- What is expected: Give again, word for word, every line below from the one that has "s.causes := rfl" through the one that has "s.card := rfl", both included, and no others.

____ Exercise inputs

/-! ## reply -/

@[simp] theorem State.reply_power (k : Byte) (b : ReplyBody) : (s.reply k b).power = s.power := rfl
@[simp] theorem State.reply_resetHeld (k : Byte) (b : ReplyBody) : (s.reply k b).resetHeld = s.resetHeld := rfl
@[simp] theorem State.reply_retainedGood (k : Byte) (b : ReplyBody) : (s.reply k b).retainedGood = s.retainedGood := rfl
@[simp] theorem State.reply_retained (k : Byte) (b : ReplyBody) : (s.reply k b).retained = s.retained := rfl
@[simp] theorem State.reply_part (k : Byte) (b : ReplyBody) : (s.reply k b).part = s.part := rfl
@[simp] theorem State.reply_detached (k : Byte) (b : ReplyBody) : (s.reply k b).detached = s.detached := rfl
@[simp] theorem State.reply_inhibit (k : Byte) (b : ReplyBody) : (s.reply k b).inhibit = s.inhibit := rfl
@[simp] theorem State.reply_machineId (k : Byte) (b : ReplyBody) : (s.reply k b).machineId = s.machineId := rfl
@[simp] theorem State.reply_silenceLimit (k : Byte) (b : ReplyBody) : (s.reply k b).silenceLimit = s.silenceLimit := rfl
@[simp] theorem State.reply_silenceRunning (k : Byte) (b : ReplyBody) : (s.reply k b).silenceRunning = s.silenceRunning := rfl
@[simp] theorem State.reply_cRate (k : Byte) (b : ReplyBody) : (s.reply k b).cRate = s.cRate := rfl
@[simp] theorem State.reply_mRate (k : Byte) (b : ReplyBody) : (s.reply k b).mRate = s.mRate := rfl
@[simp] theorem State.reply_cRx (k : Byte) (b : ReplyBody) : (s.reply k b).cRx = s.cRx := rfl
@[simp] theorem State.reply_mRx (k : Byte) (b : ReplyBody) : (s.reply k b).mRx = s.mRx := rfl
@[simp] theorem State.reply_replies (k : Byte) (b : ReplyBody) : (s.reply k b).replies = s.replies ++ [⟨k, b, none⟩] := rfl
@[simp] theorem State.reply_sending (k : Byte) (b : ReplyBody) : (s.reply k b).sending = s.sending := rfl
@[simp] theorem State.reply_stopping (k : Byte) (b : ReplyBody) : (s.reply k b).stopping = s.stopping := rfl
@[simp] theorem State.reply_forwardQ (k : Byte) (b : ReplyBody) : (s.reply k b).forwardQ = s.forwardQ := rfl
@[simp] theorem State.reply_upwardQ (k : Byte) (b : ReplyBody) : (s.reply k b).upwardQ = s.upwardQ := rfl
@[simp] theorem State.reply_slots (k : Byte) (b : ReplyBody) : (s.reply k b).slots = s.slots := rfl
@[simp] theorem State.reply_lastPolled (k : Byte) (b : ReplyBody) : (s.reply k b).lastPolled = s.lastPolled := rfl
@[simp] theorem State.reply_exchange (k : Byte) (b : ReplyBody) : (s.reply k b).exchange = s.exchange := rfl
@[simp] theorem State.reply_loads (k : Byte) (b : ReplyBody) : (s.reply k b).loads = s.loads := rfl
@[simp] theorem State.reply_reports (k : Byte) (b : ReplyBody) : (s.reply k b).reports = s.reports := rfl
@[simp] theorem State.reply_reserved (k : Byte) (b : ReplyBody) : (s.reply k b).reserved = s.reserved := rfl
@[simp] theorem State.reply_clock (k : Byte) (b : ReplyBody) : (s.reply k b).clock = s.clock := rfl
@[simp] theorem State.reply_chute (k : Byte) (b : ReplyBody) : (s.reply k b).chute = s.chute := rfl
@[simp] theorem State.reply_causes (k : Byte) (b : ReplyBody) : (s.reply k b).causes = s.causes := rfl
@[simp] theorem State.reply_doorOpen (k : Byte) (b : ReplyBody) : (s.reply k b).doorOpen = s.doorOpen := rfl
@[simp] theorem State.reply_coils (k : Byte) (b : ReplyBody) : (s.reply k b).coils = s.coils := rfl
@[simp] theorem State.reply_purchase (k : Byte) (b : ReplyBody) : (s.reply k b).purchase = s.purchase := rfl
@[simp] theorem State.reply_card (k : Byte) (b : ReplyBody) : (s.reply k b).card = s.card := rfl
@[simp] theorem State.reply_tubes (k : Byte) (b : ReplyBody) : (s.reply k b).tubes = s.tubes := rfl
@[simp] theorem State.reply_payout (k : Byte) (b : ReplyBody) : (s.reply k b).payout = s.payout := rfl
@[simp] theorem State.reply_printer (k : Byte) (b : ReplyBody) : (s.reply k b).printer = s.printer := rfl
@[simp] theorem State.reply_pending (k : Byte) (b : ReplyBody) : (s.reply k b).pending = s.pending := rfl
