-- ==== Sys2Proof/Laws/Pending.lean ====
section
/-! SUPPORT. Every operation leaves the queue of waiting commands as it is. -/

namespace Sys2Proof.Machine

@[simp] theorem State.issueFree_pending (r : Report) (s : State) :
    (State.issueFree r s).pending = s.pending := by
  unfold State.issueFree
  split <;> simp

@[simp] theorem State.issueReserved_pending (r : Report) (s : State) :
    (State.issueReserved r s).pending = s.pending := by
  unfold State.issueReserved
  split <;> simp

@[simp] theorem State.entryTest_pending (s : State) :
    (State.entryTest s).pending = s.pending := by
  unfold State.entryTest
  split <;> simp

@[simp] theorem State.tubesChanged_pending (s : State) (before : State) :
    (State.tubesChanged s before).pending = s.pending := by
  unfold State.tubesChanged
  split <;> simp

@[simp] theorem State.enterFault_pending (k : FaultKind) (s : State) :
    (State.enterFault k s).pending = s.pending := by
  simp [State.enterFault]

@[simp] theorem State.coilFault_pending (failed : PerCoil Bool) (s : State) :
    (State.coilFault failed s).pending = s.pending := by
  simp [State.coilFault]

@[simp] theorem State.pwmPeriod_pending (sense : PerCoil Sense) (s : State) :
    (State.pwmPeriod sense s).pending = s.pending := by
  unfold State.pwmPeriod
  dsimp only
  (repeat' split) <;> simp

@[simp] theorem State.pullInCheck_pending (ends : PerCoil Bool) (sense : PerCoil Sense) (s : State) :
    (State.pullInCheck ends sense s).pending = s.pending := by
  unfold State.pullInCheck
  dsimp only
  (repeat' split) <;> simp

@[simp] theorem State.diverterChangeover_pending (s : State) :
    (State.diverterChangeover s).pending = s.pending := by
  unfold State.diverterChangeover
  split <;> simp

@[simp] theorem State.serveLoad_pending (kind : TableKind) (generation index total check count : Nat) (bytes : List Byte) (s : State) :
    (State.serveLoad kind generation index total check count bytes s).pending = s.pending := by
  unfold State.serveLoad
  dsimp only
  (repeat' split) <;> simp

@[simp] theorem State.serveDiscard_pending (kind : TableKind) (s : State) :
    (State.serveDiscard kind s).pending = s.pending := by
  unfold State.serveDiscard
  dsimp only
  (repeat' split) <;> simp

@[simp] theorem State.afterActivation_pending (kind : TableKind) (before : State) (s : State) :
    (State.afterActivation kind before s).pending = s.pending := by
  unfold State.afterActivation
  dsimp only
  (repeat' split) <;> simp

@[simp] theorem State.takeActivation_pending (kind : TableKind) (waited : Bool) (s : State) :
    (State.takeActivation kind waited s).pending = s.pending := by
  simp [State.takeActivation]

@[simp] theorem State.fallDue_pending (kind : TableKind) (s : State) :
    (State.fallDue kind s).pending = s.pending := by
  unfold State.fallDue
  dsimp only
  (repeat' split) <;> simp

@[simp] theorem State.takeWaiting_pending (kind : TableKind) (s : State) :
    (State.takeWaiting kind s).pending = s.pending := by
  unfold State.takeWaiting
  dsimp only
  (repeat' split) <;> simp

@[simp] theorem State.testSchedules_pending (s : State) : s.testSchedules.2.pending = s.pending := by
  have key : ∀ (l : List TableKind) (p : Nat × State),
      (l.foldl (fun p k => if p.2.fallsDue k then (p.1 + 1, p.2.fallDue k) else p) p).2.pending = p.2.pending := by
    intro l
    induction l with
    | nil => intro p; rfl
    | cons k ks ih => intro p; rw [List.foldl_cons, ih]; split <;> simp
  exact key allKinds (0, s)

@[simp] theorem State.serveActivate_pending (kind : TableKind) (generation : Word16) (due : Due) (s : State) :
    (State.serveActivate kind generation due s).pending = s.pending := by
  unfold State.serveActivate
  dsimp only
  (repeat' split) <;> simp

@[simp] theorem State.returnCoin_pending (m : Measurement) (s : State) :
    (State.returnCoin m s).pending = s.pending := by
  unfold State.returnCoin
  split <;> simp

@[simp] theorem State.acceptCoin_pending (a : AcceptedCoin) (m : Measurement) (s : State) :
    (State.acceptCoin a m s).pending = s.pending := by
  simp [State.acceptCoin]

@[simp] theorem State.decideCoin_pending (s : State) :
    (State.decideCoin s).pending = s.pending := by
  unfold State.decideCoin
  dsimp only
  (repeat' split) <;> simp

@[simp] theorem State.chuteToIdle_pending (s : State) :
    (State.chuteToIdle s).pending = s.pending := by
  simp [State.chuteToIdle]

@[simp] theorem State.creditCoin_pending (a : AcceptedCoin) (s : State) :
    (State.creditCoin a s).pending = s.pending := by
  unfold State.creditCoin
  split <;> simp

@[simp] theorem State.coinAtC_pending (s : State) :
    (State.coinAtC s).pending = s.pending := by
  unfold State.coinAtC
  split <;> simp

@[simp] theorem State.coinBegins_pending (s : State) :
    (State.coinBegins s).pending = s.pending := by
  simp [State.coinBegins]

@[simp] theorem State.riseIn_pending (s : State) (c : ChuteState) (x : Sensor) : (s.riseIn c x).pending = s.pending := by
  unfold State.riseIn; split <;> simp

@[simp] theorem State.sensorRise_pending (x : Sensor) (ticks : Nat) (s : State) :
    (State.sensorRise x ticks s).pending = s.pending := by
  unfold State.sensorRise
  split <;> simp
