@[simp] theorem State.printDuty_drive (s : State) (h : DriveSafe s.coils s.chute.state) :
    DriveSafe (State.printDuty s).coils (State.printDuty s).chute.state := by
  unfold State.printDuty
  split <;> simp (maxDischargeDepth := 12) -implicitDefEqProofs [h]

@[simp] theorem State.startJob_drive (kind : JobKind) (txn template : Nat) (v : FieldValues) (s : State) (h : DriveSafe s.coils s.chute.state) :
    DriveSafe (State.startJob kind txn template v s).coils (State.startJob kind txn template v s).chute.state := by
  simp (maxDischargeDepth := 12) -implicitDefEqProofs [State.startJob, h]

@[simp] theorem State.receiptEnds_drive (txn : Nat) (failure : Option VoidCause) (s : State) (h : DriveSafe s.coils s.chute.state) :
    DriveSafe (State.receiptEnds txn failure s).coils (State.receiptEnds txn failure s).chute.state := by
  simp (maxDischargeDepth := 12) -implicitDefEqProofs [State.receiptEnds, h]

@[simp] theorem State.tellOwner_drive (j : Job) (failure : Option VoidCause) (s : State) (h : DriveSafe s.coils s.chute.state) :
    DriveSafe (State.tellOwner j failure s).coils (State.tellOwner j failure s).chute.state := by
  unfold State.tellOwner
  split <;> simp (maxDischargeDepth := 12) -implicitDefEqProofs [h]

@[simp] theorem State.jobEnds_drive (failure : Option VoidCause) (s : State) (h : DriveSafe s.coils s.chute.state) :
    DriveSafe (State.jobEnds failure s).coils (State.jobEnds failure s).chute.state := by
  unfold State.jobEnds
  split <;> simp (maxDischargeDepth := 12) -implicitDefEqProofs [h]

@[simp] theorem State.cutTimeout_drive (s : State) (h : DriveSafe s.coils s.chute.state) :
    DriveSafe (State.cutTimeout s).coils (State.cutTimeout s).chute.state := by
  unfold State.cutTimeout
  (repeat' split) <;> simp (maxDischargeDepth := 12) -implicitDefEqProofs [h]

@[simp] theorem State.roomAskDelay_drive (s : State) (h : DriveSafe s.coils s.chute.state) :
    DriveSafe (State.roomAskDelay s).coils (State.roomAskDelay s).chute.state := by
  unfold State.roomAskDelay
  split <;> simp (maxDischargeDepth := 12) -implicitDefEqProofs [h]

@[simp] theorem State.takeState_drive (paper : Paper) (head : Head) (fault : PrinterFault) (s : State) (h : DriveSafe s.coils s.chute.state) :
    DriveSafe (State.takeState paper head fault s).coils (State.takeState paper head fault s).chute.state := by
  unfold State.takeState
  dsimp only
  (repeat' split) <;> simp (maxDischargeDepth := 12) -implicitDefEqProofs [h]

@[simp] theorem State.takeCutDone_drive (tag : Nat) (s : State) (h : DriveSafe s.coils s.chute.state) :
    DriveSafe (State.takeCutDone tag s).coils (State.takeCutDone tag s).chute.state := by
  unfold State.takeCutDone
  (repeat' split) <;> simp (maxDischargeDepth := 12) -implicitDefEqProofs [h]

@[simp] theorem State.takeNotice_drive (s : State) (n : Notice) (h : DriveSafe s.coils s.chute.state) : DriveSafe (s.takeNotice n).coils (s.takeNotice n).chute.state := by
  unfold State.takeNotice; split <;> simp (maxDischargeDepth := 12) -implicitDefEqProofs [h]

@[simp] theorem State.takeNotices_drive (kind : Byte) (payload : List Byte) (s : State) (h : DriveSafe s.coils s.chute.state) :
    DriveSafe (s.takeNotices kind payload).coils (s.takeNotices kind payload).chute.state :=
  State.takeNotices_keeps (fun t => DriveSafe t.coils t.chute.state) (fun n t ht => State.takeNotice_drive t n ht) kind payload s h

@[simp] theorem State.lineOutcome_drive (tag : Nat) (valid : Bool) (s : State) (h : DriveSafe s.coils s.chute.state) :
    DriveSafe (State.lineOutcome tag valid s).coils (State.lineOutcome tag valid s).chute.state := by
  simp (maxDischargeDepth := 12) -implicitDefEqProofs [State.lineOutcome, h]

@[simp] theorem State.cutOutcome_drive (tag : Nat) (valid : Bool) (s : State) (h : DriveSafe s.coils s.chute.state) :
    DriveSafe (State.cutOutcome tag valid s).coils (State.cutOutcome tag valid s).chute.state := by
  simp (maxDischargeDepth := 12) -implicitDefEqProofs [State.cutOutcome, h]

@[simp] theorem State.askOutcome_drive (forRoom valid : Bool) (s : State) (h : DriveSafe s.coils s.chute.state) :
    DriveSafe (State.askOutcome forRoom valid s).coils (State.askOutcome forRoom valid s).chute.state := by
  simp (maxDischargeDepth := 12) -implicitDefEqProofs [State.askOutcome, h]

@[simp] theorem State.printerAbsent_drive (s : State) (h : DriveSafe s.coils s.chute.state) :
    DriveSafe (State.printerAbsent s).coils (State.printerAbsent s).chute.state := by
  simp (maxDischargeDepth := 12) -implicitDefEqProofs [State.printerAbsent, h]

@[simp] theorem State.serveVoucher_drive (s : State) (h : DriveSafe s.coils s.chute.state) :
    DriveSafe (State.serveVoucher s).coils (State.serveVoucher s).chute.state := by
  unfold State.serveVoucher
  split <;> simp (maxDischargeDepth := 12) -implicitDefEqProofs [h]

@[simp] theorem State.serveReprint_drive (s : State) (h : DriveSafe s.coils s.chute.state) :
    DriveSafe (State.serveReprint s).coils (State.serveReprint s).chute.state := by
  unfold State.serveReprint
  (repeat' split) <;> simp (maxDischargeDepth := 12) -implicitDefEqProofs [h]

@[simp] theorem State.carryOut_drive (r : JournalRecord) (o : Resolution) (s : State) (h : DriveSafe s.coils s.chute.state) :
    DriveSafe (State.carryOut r o s).coils (State.carryOut r o s).chute.state := by
  simp (maxDischargeDepth := 12) -implicitDefEqProofs [State.carryOut, h]

@[simp] theorem State.resolve_drive (p : Presentation) (s : State) (h : DriveSafe s.coils s.chute.state) :
    DriveSafe (State.resolve p s).coils (State.resolve p s).chute.state := by
  unfold State.resolve
  split <;> simp (maxDischargeDepth := 12) -implicitDefEqProofs [h]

________

- Result of the task:
@[simp] theorem State.reply_causes (k : Byte) (b : ReplyBody) : (s.reply k b).causes = s.causes := rfl
@[simp] theorem State.reply_doorOpen (k : Byte) (b : ReplyBody) : (s.reply k b).doorOpen = s.doorOpen := rfl
@[simp] theorem State.reply_coils (k : Byte) (b : ReplyBody) : (s.reply k b).coils = s.coils := rfl
@[simp] theorem State.reply_purchase (k : Byte) (b : ReplyBody) : (s.reply k b).purchase = s.purchase := rfl
@[simp] theorem State.reply_card (k : Byte) (b : ReplyBody) : (s.reply k b).card = s.card := rfl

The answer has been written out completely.